→ What you have to do
Reproduce the entries below, please. Keep every character the same.
The data START
-- ==== Sys2Proof/Laws/Regs.lean ====
section
/-! SUPPORT. What is read back after an update: register fields, objects, contexts and commands. -/

namespace Sys2Proof.Machine

variable (s : State)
The data END
→ Completed task
-- ==== Sys2Proof/Laws/Regs.lean ====
section
/-! SUPPORT. What is read back after an update: register fields, objects, contexts and commands. -/

namespace Sys2Proof.Machine

variable (s : State)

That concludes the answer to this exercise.